- Prepare
- Algorithms
- Graph Theory
- Crab Graphs

# Crab Graphs

# Crab Graphs

A crab is an undirected graph which has two kinds of vertices: 1 head, and K feet , and exactly K edges which join the head to each of the feet.( 1 <= K <= T, where T is given)

Given an undirected graph, you have to find in it some vertex-disjoint subgraphs where each one is a crab . The goal is to select those crabs in such a way that the total number of vertices covered by them is maximized.

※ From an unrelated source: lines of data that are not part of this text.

/-! ## emit -/

@[simp] theorem emit_powered (o : Output) (s : State) : (emit o s).powered = s.powered := rfl
@[simp] theorem emit_pending (o : Output) (s : State) : (emit o s).pending = s.pending := rfl
@[simp] theorem emit_emitted (o : Output) (s : State) : (emit o s).emitted = s.emitted ++ [o] := rfl
@[simp] theorem emit_delivery (o : Output) (s : State) : (emit o s).delivery = s.delivery := rfl
@[simp] theorem emit_railA (o : Output) (s : State) : (emit o s).railA = s.railA := rfl
@[simp] theorem emit_railB (o : Output) (s : State) : (emit o s).railB = s.railB := rfl
@[simp] theorem emit_drowse (o : Output) (s : State) : (emit o s).drowse = s.drowse := rfl
@[simp] theorem emit_spindles (o : Output) (s : State) : (emit o s).spindles = s.spindles := rfl
@[simp] theorem emit_lamps (o : Output) (s : State) : (emit o s).lamps = s.lamps := rfl
@[simp] theorem emit_listA (o : Output) (s : State) : (emit o s).listA = s.listA := rfl
@[simp] theorem emit_listB (o : Output) (s : State) : (emit o s).listB = s.listB := rfl
@[simp] theorem emit_car1 (o : Output) (s : State) : (emit o s).car1 = s.car1 := rfl
@[simp] theorem emit_car2 (o : Output) (s : State) : (emit o s).car2 = s.car2 := rfl
@[simp] theorem emit_carDiscards (o : Output) (s : State) : (emit o s).carDiscards = s.carDiscards := rfl
@[simp] theorem emit_locks (o : Output) (s : State) : (emit o s).locks = s.locks := rfl
@[simp] theorem emit_planner (o : Output) (s : State) : (emit o s).planner = s.planner := rfl
@[simp] theorem emit_doff (o : Output) (s : State) : (emit o s).doff = s.doff := rfl
@[simp] theorem emit_shift (o : Output) (s : State) : (emit o s).shift = s.shift := rfl
@[simp] theorem emit_ring (o : Output) (s : State) : (emit o s).ring = s.ring := rfl
@[simp] theorem emit_zones (o : Output) (s : State) : (emit o s).zones = s.zones := rfl
@[simp] theorem emit_settings (o : Output) (s : State) : (emit o s).settings = s.settings := rfl
@[simp] theorem emit_store (o : Output) (s : State) : (emit o s).store = s.store := rfl
@[simp] theorem emit_faults (o : Output) (s : State) : (emit o s).faults = s.faults := rfl
@[simp] theorem emit_notices (o : Output) (s : State) : (emit o s).notices = s.notices := rfl
@[simp] theorem emit_line (o : Output) (s : State) : (emit o s).line = s.line := rfl

/-! ## updSpindle -/

@[simp] theorem updSpindle_powered (n : Nat) (f : Spindle → Spindle) (s : State) : (updSpindle n f s).powered = s.powered := rfl
@[simp] theorem updSpindle_pending (n : Nat) (f : Spindle → Spindle) (s : State) : (updSpindle n f s).pending = s.pending := rfl
@[simp] theorem updSpindle_emitted (n : Nat) (f : Spindle → Spindle) (s : State) : (updSpindle n f s).emitted = s.emitted := rfl
@[simp] theorem updSpindle_delivery (n : Nat) (f : Spindle → Spindle) (s : State) : (updSpindle n f s).delivery = s.delivery := rfl
@[simp] theorem updSpindle_railA (n : Nat) (f : Spindle → Spindle) (s : State) : (updSpindle n f s).railA = s.railA := rfl
@[simp] theorem updSpindle_railB (n : Nat) (f : Spindle → Spindle) (s : State) : (updSpindle n f s).railB = s.railB := rfl
@[simp] theorem updSpindle_drowse (n : Nat) (f : Spindle → Spindle) (s : State) : (updSpindle n f s).drowse = s.drowse := rfl
@[simp] theorem updSpindle_spindles (n : Nat) (f : Spindle → Spindle) (s : State) : (updSpindle n f s).spindles = modifyNth s.spindles n f := rfl
@[simp] theorem updSpindle_lamps (n : Nat) (f : Spindle → Spindle) (s : State) : (updSpindle n f s).lamps = s.lamps := rfl
@[simp] theorem updSpindle_listA (n : Nat) (f : Spindle → Spindle) (s : State) : (updSpindle n f s).listA = s.listA := rfl
@[simp] theorem updSpindle_listB (n : Nat) (f : Spindle → Spindle) (s : State) : (updSpindle n f s).listB = s.listB := rfl
@[simp] theorem updSpindle_car1 (n : Nat) (f : Spindle → Spindle) (s : State) : (updSpindle n f s).car1 = s.car1 := rfl
@[simp] theorem updSpindle_car2 (n : Nat) (f : Spindle → Spindle) (s : State) : (updSpindle n f s).car2 = s.car2 := rfl
@[simp] theorem updSpindle_carDiscards (n : Nat) (f : Spindle → Spindle) (s : State) : (updSpindle n f s).carDiscards = s.carDiscards := rfl
@[simp] theorem updSpindle_locks (n : Nat) (f : Spindle → Spindle) (s : State) : (updSpindle n f s).locks = s.locks := rfl
@[simp] theorem updSpindle_planner (n : Nat) (f : Spindle → Spindle) (s : State) : (updSpindle n f s).planner = s.planner := rfl
@[simp] theorem updSpindle_doff (n : Nat) (f : Spindle → Spindle) (s : State) : (updSpindle n f s).doff = s.doff := rfl
@[simp] theorem updSpindle_shift (n : Nat) (f : Spindle → Spindle) (s : State) : (updSpindle n f s).shift = s.shift := rfl
@[simp] theorem updSpindle_ring (n : Nat) (f : Spindle → Spindle) (s : State) : (updSpindle n f s).ring = s.ring := rfl
@[simp] theorem updSpindle_zones (n : Nat) (f : Spindle → Spindle) (s : State) : (updSpindle n f s).zones = s.zones := rfl
@[simp] theorem updSpindle_settings (n : Nat) (f : Spindle → Spindle) (s : State) : (updSpindle n f s).settings = s.settings := rfl
@[simp] theorem updSpindle_store (n : Nat) (f : Spindle → Spindle) (s : State) : (updSpindle n f s).store = s.store := rfl
@[simp] theorem updSpindle_faults (n : Nat) (f : Spindle → Spindle) (s : State) : (updSpindle n f s).faults = s.faults := rfl
@[simp] theorem updSpindle_notices (n : Nat) (f : Spindle → Spindle) (s : State) : (updSpindle n f s).notices = s.notices := rfl
@[simp] theorem updSpindle_line (n : Nat) (f : Spindle → Spindle) (s : State) : (updSpindle n f s).line = s.line := rfl
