-- ==== Sys2Proof/Laws/PerInstr.lean ====
section
/-! SUPPORT. Statements made of every command, one lemma for each constructor. -/

namespace Sys2Proof.Laws

open Sys2Proof Sys2Proof.Machine

/-- Section 11.6: a command that is a request has a kind code from 0x01 to 0x1F, and is the request that its kind and body give. -/
def Kinds.Statement (i : Instr) : Prop :=
  ∀ kind, kindOfRequest i = some kind → 1 ≤ kind ∧ kind ≤ 0x1F ∧ requestOfKind kind (bodyOfRequest i) = some i

theorem Kinds.powerOnReset (address speed : Nat) (driveRunning dofferActive : Bool) : Kinds.Statement (.powerOnReset address speed driveRunning dofferActive) := by
  intro k h; cases h

theorem Kinds.runSecond : Kinds.Statement .runSecond := by
  intro k h; cases h

theorem Kinds.frontRollerPulse : Kinds.Statement .frontRollerPulse := by
  intro k h; cases h

theorem Kinds.driveRunningRise : Kinds.Statement .driveRunningRise := by
  intro k h; cases h

theorem Kinds.driveRunningFall : Kinds.Statement .driveRunningFall := by
  intro k h; cases h

theorem Kinds.pulseLoss : Kinds.Statement .pulseLoss := by
  intro k h; cases h

theorem Kinds.headPoll (side : Side) : Kinds.Statement (.headPoll side) := by
  intro k h; cases h

theorem Kinds.pollAnswer (side : Side) (checkOk headOk : Bool) (present : PresenceFlags) : Kinds.Statement (.pollAnswer side checkOk headOk present) := by
  intro k h; cases h

theorem Kinds.answerWaitExpiry (side : Side) : Kinds.Statement (.answerWaitExpiry side) := by
  intro k h; cases h

theorem Kinds.drowseDelayExpiry : Kinds.Statement .drowseDelayExpiry := by
  intro k h; cases h

theorem Kinds.sleepPoll (side : Side) : Kinds.Statement (.sleepPoll side) := by
  intro k h; cases h

theorem Kinds.settleLimitReached (spindle : Nat) : Kinds.Statement (.settleLimitReached spindle) := by
  intro k h; cases h

theorem Kinds.lampHoldExpiry (sector : Nat) : Kinds.Statement (.lampHoldExpiry sector) := by
  intro k h; cases h

theorem Kinds.ability (station : Nat) (side : Side) (abilities : AbilitySet) (revision : Nat) : Kinds.Statement (.ability station side abilities revision) := by
  intro k h; cases h

theorem Kinds.position (station spindle : Nat) (direction : Direction) : Kinds.Statement (.position station spindle direction) := by
  intro k h; cases h

theorem Kinds.arrived (station tag : Nat) : Kinds.Statement (.arrived station tag) := by
  intro k h; cases h

theorem Kinds.result (station tag : Nat) (outcome : OrderOutcome) : Kinds.Statement (.result station tag outcome) := by
  intro k h; cases h

theorem Kinds.parked (station : Nat) : Kinds.Statement (.parked station) := by
  intro k h; cases h

theorem Kinds.carriageStatus (station : Nat) : Kinds.Statement (.carriageStatus station) := by
  intro k h; cases h

theorem Kinds.orderTimerExpiry (record : RecordNo) : Kinds.Statement (.orderTimerExpiry record) := by
  intro k h; cases h

theorem Kinds.linkLossTimerExpiry (record : RecordNo) : Kinds.Statement (.linkLossTimerExpiry record) := by
  intro k h; cases h

theorem Kinds.parkTimerExpiry (record : RecordNo) : Kinds.Statement (.parkTimerExpiry record) := by
  intro k h; cases h

theorem Kinds.waitLimitExpiry (sector : Nat) : Kinds.Statement (.waitLimitExpiry sector) := by
  intro k h; cases h

theorem Kinds.transportAccept (tag : Nat) : Kinds.Statement (.transportAccept tag) := by
  intro k h; cases h

theorem Kinds.decline (tag : Nat) : Kinds.Statement (.decline tag) := by
  intro k h; cases h

theorem Kinds.atSector (tag : Nat) : Kinds.Statement (.atSector tag) := by
  intro k h; cases h

theorem Kinds.changed (tag : Nat) : Kinds.Statement (.changed tag) := by
  intro k h; cases h

theorem Kinds.aborted (tag : Nat) : Kinds.Statement (.aborted tag) := by
  intro k h; cases h

theorem Kinds.transportTimerExpiry : Kinds.Statement .transportTimerExpiry := by
  intro k h; cases h

theorem Kinds.backOffExpiry : Kinds.Statement .backOffExpiry := by
  intro k h; cases h

theorem Kinds.dofferActiveRise : Kinds.Statement .dofferActiveRise := by
  intro k h; cases h

theorem Kinds.dofferActiveFall : Kinds.Statement .dofferActiveFall := by
  intro k h; cases h

theorem Kinds.doffComplete : Kinds.Statement .doffComplete := by
  intro k h; cases h

theorem Kinds.storeWriteDone : Kinds.Statement .storeWriteDone := by
  intro k h; cases h

theorem Kinds.storeWriteFailed : Kinds.Statement .storeWriteFailed := by
  intro k h; cases h

theorem Kinds.frameSilenceTimeout : Kinds.Statement .frameSilenceTimeout := by
  intro k h; cases h

theorem Kinds.frameDiscarded : Kinds.Statement .frameDiscarded := by
  intro k h; cases h

theorem Kinds.resyncSilence : Kinds.Statement .resyncSilence := by
  intro k h; cases h

theorem Kinds.frameIgnored : Kinds.Statement .frameIgnored := by
  intro k h; cases h

theorem Kinds.unknownKind (kind : Byte) : Kinds.Statement (.unknownKind kind) := by
  intro k h; cases h

theorem Kinds.broadcastIgnored : Kinds.Statement .broadcastIgnored := by
  intro k h; cases h

theorem Kinds.replySend : Kinds.Statement .replySend := by
  intro k h; cases h

theorem Kinds.replyWithheld : Kinds.Statement .replyWithheld := by
  intro k h; cases h

theorem Kinds.identify (body : List Byte) : Kinds.Statement (.identify body) := by
  intro kind h; cases h; exact ⟨by decide, by decide, rfl⟩

theorem Kinds.readStatus (body : List Byte) : Kinds.Statement (.readStatus body) := by
  intro kind h; cases h; exact ⟨by decide, by decide, rfl⟩

theorem Kinds.fetchNotices (body : List Byte) : Kinds.Statement (.fetchNotices body) := by
  intro kind h; cases h; exact ⟨by decide, by decide, rfl⟩

theorem Kinds.readSpindles (body : List Byte) : Kinds.Statement (.readSpindles body) := by
  intro kind h; cases h; exact ⟨by decide, by decide, rfl⟩

theorem Kinds.readPiecingList (body : List Byte) : Kinds.Statement (.readPiecingList body) := by
  intro kind h; cases h; exact ⟨by decide, by decide, rfl⟩

theorem Kinds.readGroups (body : List Byte) : Kinds.Statement (.readGroups body) := by
  intro kind h; cases h; exact ⟨by decide, by decide, rfl⟩

theorem Kinds.readRovingCalls (body : List Byte) : Kinds.Statement (.readRovingCalls body) := by
  intro kind h; cases h; exact ⟨by decide, by decide, rfl⟩

theorem Kinds.readCarriages (body : List Byte) : Kinds.Statement (.readCarriages body) := by
  intro kind h; cases h; exact ⟨by decide, by decide, rfl⟩

theorem Kinds.readDoffState (body : List Byte) : Kinds.Statement (.readDoffState body) := by
  intro kind h; cases h; exact ⟨by decide, by decide, rfl⟩

theorem Kinds.readDoffLog (body : List Byte) : Kinds.Statement (.readDoffLog body) := by
  intro kind h; cases h; exact ⟨by decide, by decide, rfl⟩

theorem Kinds.readShift (body : List Byte) : Kinds.Statement (.readShift body) := by
  intro kind h; cases h; exact ⟨by decide, by decide, rfl⟩

theorem Kinds.readFaults (body : List Byte) : Kinds.Statement (.readFaults body) := by
  intro kind h; cases h; exact ⟨by decide, by decide, rfl⟩

theorem Kinds.clearFaults (body : List Byte) : Kinds.Statement (.clearFaults body) := by
  intro kind h; cases h; exact ⟨by decide, by decide, rfl⟩

theorem Kinds.readSettings (body : List Byte) : Kinds.Statement (.readSettings body) := by
  intro kind h; cases h; exact ⟨by decide, by decide, rfl⟩

theorem Kinds.writeSettings (body : List Byte) : Kinds.Statement (.writeSettings body) := by
  intro kind h; cases h; exact ⟨by decide, by decide, rfl⟩

theorem Kinds.writeLot (body : List Byte) : Kinds.Statement (.writeLot body) := by
  intro kind h; cases h; exact ⟨by decide, by decide, rfl⟩

theorem Kinds.readZones (body : List Byte) : Kinds.Statement (.readZones body) := by
  intro kind h; cases h; exact ⟨by decide, by decide, rfl⟩

theorem Kinds.writeZone (body : List Byte) : Kinds.Statement (.writeZone body) := by
  intro kind h; cases h; exact ⟨by decide, by decide, rfl⟩

theorem Kinds.pieceSpindle (body : List Byte) : Kinds.Statement (.pieceSpindle body) := by
  intro kind h; cases h; exact ⟨by decide, by decide, rfl⟩

theorem Kinds.lockSpindle (body : List Byte) : Kinds.Statement (.lockSpindle body) := by
  intro kind h; cases h; exact ⟨by decide, by decide, rfl⟩

theorem Kinds.releaseSpindle (body : List Byte) : Kinds.Statement (.releaseSpindle body) := by
  intro kind h; cases h; exact ⟨by decide, by decide, rfl⟩

theorem Kinds.callRoving (body : List Byte) : Kinds.Statement (.callRoving body) := by
  intro kind h; cases h; exact ⟨by decide, by decide, rfl⟩

theorem Kinds.declareRoving (body : List Byte) : Kinds.Statement (.declareRoving body) := by
  intro kind h; cases h; exact ⟨by decide, by decide, rfl⟩

theorem Kinds.holdDoff (body : List Byte) : Kinds.Statement (.holdDoff body) := by
  intro kind h; cases h; exact ⟨by decide, by decide, rfl⟩

theorem Kinds.resumeDoff (body : List Byte) : Kinds.Statement (.resumeDoff body) := by
  intro kind h; cases h; exact ⟨by decide, by decide, rfl⟩

theorem Kinds.doffNow (body : List Byte) : Kinds.Statement (.doffNow body) := by
  intro kind h; cases h; exact ⟨by decide, by decide, rfl⟩

theorem Kinds.setDoffProgress (body : List Byte) : Kinds.Statement (.setDoffProgress body) := by
  intro kind h; cases h; exact ⟨by decide, by decide, rfl⟩

theorem Kinds.releaseCarriage (body : List Byte) : Kinds.Statement (.releaseCarriage body) := by
  intro kind h; cases h; exact ⟨by decide, by decide, rfl⟩

theorem Kinds.closeShift (broadcast : Bool) (body : List Byte) : Kinds.Statement (.closeShift broadcast body) := by
  cases broadcast <;> intro kind h <;> cases h
  exact ⟨by decide, by decide, rfl⟩

theorem Kinds.setClock (broadcast : Bool) (body : List Byte) : Kinds.Statement (.setClock broadcast body) := by
  cases broadcast <;> intro kind h <;> cases h
  exact ⟨by decide, by decide, rfl⟩

theorem Kinds.restart (body : List Byte) : Kinds.Statement (.restart body) := by
  intro kind h; cases h; exact ⟨by decide, by decide, rfl⟩

theorem Kinds.replyEnd : Kinds.Statement .replyEnd := by
  intro k h; cases h

theorem Kinds.carriageLinkDiscard (cause : LinkDiscard) : Kinds.Statement (.carriageLinkDiscard cause) := by
  intro k h; cases h

theorem Kinds.transportLinkDiscard : Kinds.Statement .transportLinkDiscard := by
  intro k h; cases h

theorem Kinds.powerLoss : Kinds.Statement .powerLoss := by
  intro k h; cases h

end Sys2Proof.Laws
end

Note: two graphs are vertex-disjoint if they do not have any vertices in common.

**Input Format**

The first line of input contains a single integer C. C test-cases follow. The first line of each test-case contains three integers N, T, and M (the number of nodes, max number of feet in the crab graph, and number of edges, respectively). Each of next M lines contains two space separated values v1i, v2i meaning that the there is an edge between vertices v1i and v2i. Note that the graph doesn't have parallel edges or loops.

**Constraints**

- 1 <= C <= 10
- 2 <= T <= 100
- 2 <= N <= 100
- 0 <= M <= N * (N-1)/2
- 1 <= v1i <= N
- 1 <= v2i <= N

**Output Format**

For each test-case, output a single integer indicating the maximum number of vertices which can be covered by vertex-disjoint sub-graphs of crab- graphs.

**Sample Input**

```
2
8 2 7
1 4
2 4
3 4
5 4
5 8
5 7
5 6
6 3 8
1 2
2 3
3 4
4 5
5 6
6 1
1 4
2 5
```

**Sample Output**

```
6
6
```

**Explanation**

Test #1: The graph for this test-case below. Because T = 2, each crab can have a maximum of 2 feet => each crab can cover a maximum of 3 nodes. We can cover 6 nodes of this graph with these two crabs: One of the crabs has 4 as its head and 1 and 3 as its feet, the other crab has 5 as its head and 7 and 8 as its feet. No additional crabs can be added.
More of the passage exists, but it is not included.